Es fácil deducir entonces que las elecciones no despiertan pasión alguna en la población norteamericana, son un trámite más, como quien renueva un carnet de conducir de tanto en tanto. Y esta falta de interés se relaciona directamente con que un cambio de signo político en el gobierno o de mayorías en las cámaras legislativas no les importa alteración alguna en sus vidas. Nada puede ser más insignificante que una elección en los Estados Unidos. Y este desinterés habla de una inmadurez cívica representada en la desmovilización política de la ciudadanía. No es una crítica sino una característica de una sociedad que desde 1776 transcurrió sin sobresaltos un orden democrático ejercido desde el bipartidismo. Mientras su cotidianeidad no se vea afectada, poco y nada le importa al estadounidense si lo gobierna un demócrata, un republicano o una corporación financiera por detrás del presidente de turno. Ni bueno ni malo; ellos son así y nosotros de otra manera, cada pueblo encarna su propia historia y ninguno es ejemplo para el otro.

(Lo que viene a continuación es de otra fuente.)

/-! ### The register writes -/

@[simp] theorem setPhase_keylen (p : Phase) (s : State) : (s.setPhase p).keylen = s.keylen := rfl
@[simp] theorem setPhase_noncelen (p : Phase) (s : State) : (s.setPhase p).noncelen = s.noncelen := rfl
@[simp] theorem setPhase_aadlen (p : Phase) (s : State) : (s.setPhase p).aadlen = s.aadlen := rfl
@[simp] theorem setPhase_msglen (p : Phase) (s : State) : (s.setPhase p).msglen = s.msglen := rfl
@[simp] theorem setPhase_status (p : Phase) (s : State) : (s.setPhase p).status = s.status := rfl
@[simp] theorem setPhase_outlen (p : Phase) (s : State) : (s.setPhase p).outlen = s.outlen := rfl
@[simp] theorem setPhase_phase (p : Phase) (s : State) : (s.setPhase p).phase = p := rfl
@[simp] theorem setPhase_dir (p : Phase) (s : State) : (s.setPhase p).dir = s.dir := rfl
@[simp] theorem setPhase_ksz (p : Phase) (s : State) : (s.setPhase p).ksz = s.ksz := rfl
@[simp] theorem setPhase_lAad (p : Phase) (s : State) : (s.setPhase p).lAad = s.lAad := rfl
@[simp] theorem setPhase_lMsg (p : Phase) (s : State) : (s.setPhase p).lMsg = s.lMsg := rfl
@[simp] theorem setPhase_errl (p : Phase) (s : State) : (s.setPhase p).errl = s.errl := rfl
@[simp] theorem setPhase_authkey (p : Phase) (s : State) : (s.setPhase p).authkey = s.authkey := rfl
@[simp] theorem setPhase_enckey (p : Phase) (s : State) : (s.setPhase p).enckey = s.enckey := rfl
@[simp] theorem setPhase_polyH (p : Phase) (s : State) : (s.setPhase p).polyH = s.polyH := rfl
@[simp] theorem setPhase_polyS (p : Phase) (s : State) : (s.setPhase p).polyS = s.polyS := rfl
@[simp] theorem setPhase_tag (p : Phase) (s : State) : (s.setPhase p).tag = s.tag := rfl
@[simp] theorem setPhase_rtag (p : Phase) (s : State) : (s.setPhase p).rtag = s.rtag := rfl
@[simp] theorem setPhase_cb (p : Phase) (s : State) : (s.setPhase p).cb = s.cb := rfl
@[simp] theorem setPhase_ks (p : Phase) (s : State) : (s.setPhase p).ks = s.ks := rfl
@[simp] theorem setPhase_keybuf (p : Phase) (s : State) : (s.setPhase p).keybuf = s.keybuf := rfl
@[simp] theorem setPhase_noncebuf (p : Phase) (s : State) : (s.setPhase p).noncebuf = s.noncebuf := rfl
@[simp] theorem setPhase_aadmem (p : Phase) (s : State) : (s.setPhase p).aadmem = s.aadmem := rfl
@[simp] theorem setPhase_inmem (p : Phase) (s : State) : (s.setPhase p).inmem = s.inmem := rfl
@[simp] theorem setPhase_outmem (p : Phase) (s : State) : (s.setPhase p).outmem = s.outmem := rfl
@[simp] theorem setPhase_work (p : Phase) (s : State) : (s.setPhase p).work = s.work := rfl
@[simp] theorem setPhase_aesKey (p : Phase) (s : State) : (s.setPhase p).aesKey = s.aesKey := rfl
@[simp] theorem setPhase_aesIn (p : Phase) (s : State) : (s.setPhase p).aesIn = s.aesIn := rfl
@[simp] theorem setPhase_aesOut (p : Phase) (s : State) : (s.setPhase p).aesOut = s.aesOut := rfl
@[simp] theorem setPhase_pvIn (p : Phase) (s : State) : (s.setPhase p).pvIn = s.pvIn := rfl
@[simp] theorem setPhase_pvOut (p : Phase) (s : State) : (s.setPhase p).pvOut = s.pvOut := rfl
@[simp] theorem setPhase_ctrSeed (p : Phase) (s : State) : (s.setPhase p).ctrSeed = s.ctrSeed := rfl
@[simp] theorem setPhase_ctrIn (p : Phase) (s : State) : (s.setPhase p).ctrIn = s.ctrIn := rfl
@[simp] theorem setPhase_ctrLen (p : Phase) (s : State) : (s.setPhase p).ctrLen = s.ctrLen := rfl
@[simp] theorem setPhase_ctrOut (p : Phase) (s : State) : (s.setPhase p).ctrOut = s.ctrOut := rfl
@[simp] theorem setPhase_pending (p : Phase) (s : State) : (s.setPhase p).pending = s.pending := rfl
@[simp] theorem setPhase_hostRead (p : Phase) (s : State) : (s.setPhase p).hostRead = s.hostRead := rfl
@[simp] theorem setPhase_epoch (p : Phase) (s : State) : (s.setPhase p).epoch = s.epoch := rfl
@[simp] theorem setPhase_mem (p : Phase) (s : State) (sp : Space) : (s.setPhase p).mem sp = s.mem sp := by
  cases sp <;> rfl

@[simp] theorem setResult_keylen (n : Length) (v : BitVec 32) (s : State) : (s.setResult n v).keylen = s.keylen := rfl
@[simp] theorem setResult_noncelen (n : Length) (v : BitVec 32) (s : State) : (s.setResult n v).noncelen = s.noncelen := rfl
@[simp] theorem setResult_aadlen (n : Length) (v : BitVec 32) (s : State) : (s.setResult n v).aadlen = s.aadlen := rfl
@[simp] theorem setResult_msglen (n : Length) (v : BitVec 32) (s : State) : (s.setResult n v).msglen = s.msglen := rfl
@[simp] theorem setResult_status (n : Length) (v : BitVec 32) (s : State) : (s.setResult n v).status = v := rfl
@[simp] theorem setResult_outlen (n : Length) (v : BitVec 32) (s : State) : (s.setResult n v).outlen = n := rfl
@[simp] theorem setResult_phase (n : Length) (v : BitVec 32) (s : State) : (s.setResult n v).phase = s.phase := rfl
@[simp] theorem setResult_dir (n : Length) (v : BitVec 32) (s : State) : (s.setResult n v).dir = s.dir := rfl
@[simp] theorem setResult_ksz (n : Length) (v : BitVec 32) (s : State) : (s.setResult n v).ksz = s.ksz := rfl
@[simp] theorem setResult_lAad (n : Length) (v : BitVec 32) (s : State) : (s.setResult n v).lAad = s.lAad := rfl
@[simp] theorem setResult_lMsg (n : Length) (v : BitVec 32) (s : State) : (s.setResult n v).lMsg = s.lMsg := rfl
@[simp] theorem setResult_errl (n : Length) (v : BitVec 32) (s : State) : (s.setResult n v).errl = s.errl := rfl
@[simp] theorem setResult_authkey (n : Length) (v : BitVec 32) (s : State) : (s.setResult n v).authkey = s.authkey := rfl
@[simp] theorem setResult_enckey (n : Length) (v : BitVec 32) (s : State) : (s.setResult n v).enckey = s.enckey := rfl
@[simp] theorem setResult_polyH (n : Length) (v : BitVec 32) (s : State) : (s.setResult n v).polyH = s.polyH := rfl
@[simp] theorem setResult_polyS (n : Length) (v : BitVec 32) (s : State) : (s.setResult n v).polyS = s.polyS := rfl
@[simp] theorem setResult_tag (n : Length) (v : BitVec 32) (s : State) : (s.setResult n v).tag = s.tag := rfl
@[simp] theorem setResult_rtag (n : Length) (v : BitVec 32) (s : State) : (s.setResult n v).rtag = s.rtag := rfl
@[simp] theorem setResult_cb (n : Length) (v : BitVec 32) (s : State) : (s.setResult n v).cb = s.cb := rfl
@[simp] theorem setResult_ks (n : Length) (v : BitVec 32) (s : State) : (s.setResult n v).ks = s.ks := rfl
@[simp] theorem setResult_keybuf (n : Length) (v : BitVec 32) (s : State) : (s.setResult n v).keybuf = s.keybuf := rfl
@[simp] theorem setResult_noncebuf (n : Length) (v : BitVec 32) (s : State) : (s.setResult n v).noncebuf = s.noncebuf := rfl
@[simp] theorem setResult_aadmem (n : Length) (v : BitVec 32) (s : State) : (s.setResult n v).aadmem = s.aadmem := rfl
@[simp] theorem setResult_inmem (n : Length) (v : BitVec 32) (s : State) : (s.setResult n v).inmem = s.inmem := rfl
@[simp] theorem setResult_outmem (n : Length) (v : BitVec 32) (s : State) : (s.setResult n v).outmem = s.outmem := rfl
@[simp] theorem setResult_work (n : Length) (v : BitVec 32) (s : State) : (s.setResult n v).work = s.work := rfl
@[simp] theorem setResult_aesKey (n : Length) (v : BitVec 32) (s : State) : (s.setResult n v).aesKey = s.aesKey := rfl
@[simp] theorem setResult_aesIn (n : Length) (v : BitVec 32) (s : State) : (s.setResult n v).aesIn = s.aesIn := rfl
@[simp] theorem setResult_aesOut (n : Length) (v : BitVec 32) (s : State) : (s.setResult n v).aesOut = s.aesOut := rfl
@[simp] theorem setResult_pvIn (n : Length) (v : BitVec 32) (s : State) : (s.setResult n v).pvIn = s.pvIn := rfl
@[simp] theorem setResult_pvOut (n : Length) (v : BitVec 32) (s : State) : (s.setResult n v).pvOut = s.pvOut := rfl
@[simp] theorem setResult_ctrSeed (n : Length) (v : BitVec 32) (s : State) : (s.setResult n v).ctrSeed = s.ctrSeed := rfl
@[simp] theorem setResult_ctrIn (n : Length) (v : BitVec 32) (s : State) : (s.setResult n v).ctrIn = s.ctrIn := rfl
@[simp] theorem setResult_ctrLen (n : Length) (v : BitVec 32) (s : State) : (s.setResult n v).ctrLen = s.ctrLen := rfl
@[simp] theorem setResult_ctrOut (n : Length) (v : BitVec 32) (s : State) : (s.setResult n v).ctrOut = s.ctrOut := rfl
@[simp] theorem setResult_pending (n : Length) (v : BitVec 32) (s : State) : (s.setResult n v).pending = s.pending := rfl
@[simp] theorem setResult_hostRead (n : Length) (v : BitVec 32) (s : State) : (s.setResult n v).hostRead = s.hostRead := rfl
@[simp] theorem setResult_epoch (n : Length) (v : BitVec 32) (s : State) : (s.setResult n v).epoch = s.epoch := rfl
@[simp] theorem setResult_mem (n : Length) (v : BitVec 32) (s : State) (sp : Space) : (s.setResult n v).mem sp = s.mem sp := by
  cases sp <;> rfl
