theorem getLsbD_rotateRight_byte (t : Byte) {r i : Nat} (hr : r < 8) (hi : i < 8) :
    (t.rotateRight r).getLsbD i = t.getLsbD ((i + r) % 8) := by
  rw [BitVec.getLsbD_rotateRight, Nat.mod_eq_of_lt hr]
  by_cases h : i < 8 - r
  · rw [decide_eq_true h, cond_true, Nat.mod_eq_of_lt (by omega), Nat.add_comm]
  · rw [decide_eq_false h, cond_false, decide_eq_true hi, Bool.true_and]
    congr 1
    omega

theorem getLsbD_affineMap (t : Byte) {i : Nat} (hi : i < 8) :
    (affineMap t).getLsbD i =
      (t.getLsbD i ^^ t.getLsbD ((i + 4) % 8) ^^ t.getLsbD ((i + 5) % 8) ^^
        t.getLsbD ((i + 6) % 8) ^^ t.getLsbD ((i + 7) % 8) ^^ (0x63#8).getLsbD i) := by
  have hrot {r : Nat} (hr : r < 8) := getLsbD_rotateRight_byte t hr hi
  simp only [affineMap, BitVec.getLsbD_xor]
  rw [hrot (by decide), hrot (by decide), hrot (by decide), hrot (by decide)]

/-- Behind the affine map the printed table holds the inverses of the field: one product per entry. -/
theorem gmul_affineUnmap_sbox : ∀ a : Byte, a ≠ 0 → gmul a (affineUnmap (sbox a)) = 1 := by
  decide +kernel

theorem affineUnmap_sbox_zero : affineUnmap (sbox 0) = 0 := by decide

/-- Settles O19: the affine map undone on the table's entry is the inverse, and the affine map gives the entry back. -/
theorem sboxIsInverseThenAffineMap : Obligations.SboxIsInverseThenAffineMap := by
  refine fun a => ⟨affineUnmap (sbox a), ?_, gmul_affineUnmap_sbox a, fun i hi => ?_⟩
  · rintro rfl
    exact affineUnmap_sbox_zero
  · rw [← getLsbD_affineMap _ hi, affineMap_affineUnmap]

/-- To take the inverse twice gives the byte back. -/
theorem affineUnmap_sbox_involutive : Function.Involutive (affineUnmap ∘ sbox) := by
  have h : ∀ a : Byte, affineUnmap (sbox (affineUnmap (sbox a))) = a := by decide +kernel
  exact h

theorem sbox_injective : Function.Injective sbox :=
  affineUnmap_sbox_involutive.injective.of_comp

/-! ### Multiplication by x and xor -/

theorem xor_left_comm_byte (a b c : Byte) : a ^^^ (b ^^^ c) = b ^^^ (a ^^^ c) := by ac_rfl

theorem xtime_xor (a b : Byte) : xtime (a ^^^ b) = xtime a ^^^ xtime b := by
  simp only [xtime, BitVec.getLsbD_xor, BitVec.shiftLeft_xor_distrib]
  cases a.getLsbD 7 <;> cases b.getLsbD 7 <;>
    simp [BitVec.xor_assoc, BitVec.xor_comm, xor_left_comm_byte]

theorem gmul2_eq_gmul (a : Byte) : gmul2 a = gmul a 2 := by
  simp [gmul2, gmul, gmulLoop]

theorem gmul3_eq_gmul (a : Byte) : gmul3 a = gmul a 3 := by
  simp [gmul3, gmul, gmulLoop, BitVec.xor_comm]

/-! ### The round transformations byte by byte (rules R117 to R120) -/

theorem byteAt_subBytes (b : Block) {k : Nat} (hk : k < 16) :
    byteAt (subBytes b) k = sbox (byteAt b k) := by
  rw [subBytes, byteAt_blockOf _ _ hk]

theorem byteAt_shiftRows (b : Block) {r c : Nat} (hr : r < 4) (hc : c < 4) :
    byteAt (shiftRows b) (r + 4 * c) = byteAt b (r + 4 * ((c + r) % 4)) := by
  rw [shiftRows, byteAt_blockOf _ _ (by omega), show (r + 4 * c) % 4 = r by omega,
    show (r + 4 * c) / 4 = c by omega]

/-- One byte of MixColumns, the row read modulo 4. -/
theorem byteAt_mixColumns (b : Block) {c : Nat} (hc : c < 4) (r : Nat) :
    byteAt (mixColumns b) (4 * c + r % 4) =
      mixByte (byteAt b (4 * c + r % 4)) (byteAt b (4 * c + (r + 1) % 4))
        (byteAt b (4 * c + (r + 2) % 4)) (byteAt b (4 * c + (r + 3) % 4)) := by
  rw [mixColumns, byteAt_blockOf _ _ (by omega), show (4 * c + r % 4) / 4 = c by omega]
  congr 3 <;> omega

Las del martes último fueron elecciones medio término. Se renovó la totalidad de la Cámara de Representantes (435 escaños) y un tercio de las 100 bancas del Senado. Y el resultado fue contundente: el Partido Republicano se quedó con la mayoría en ambos recintos, venciendo una vez más al Demócrata, al que pertenece el presidente Barack Obama. Es curioso que desde que llegó a la Casa Blanca en 2009, el afroamericano ha perdido todas las elecciones legislativas (pero conservó mayorías porque los mandatos parlamentarios son por seis años); no obstante, obtuvo su reelección en 2012. En este caso puede establecerse alguna similitud con Argentina porque ha pasado aquí que en las legislativas perdiera y revalidará en las elecciones ejecutivas. Pero la gran diferencia es que el tener o no la mayoría en el Congreso no es igual a una refrenda o un rechazo automático a las propuestas oficiales, cosa que aquí venimos padeciendo desde tiempos inmemorables. Mucho menos en el Senado, donde los representantes respetan a rajatabla los intereses de sus Estados (provincias), principalmente porque son sus ciudadanos los únicos que los pueden catapultar a la presidencia a través de las elecciones primarias. Es decir que, por convicción o por interés, los senadores votan según el beneficio de su territorio y con total prescindencia del partido político al que pertenecen. De todos modos, hay temas -sobre todo económicos, de inmigración y seguridad- en los que contar con la mayoría parlamentaria es el único modo que tiene el Ejecutivo de viabilizarlos. 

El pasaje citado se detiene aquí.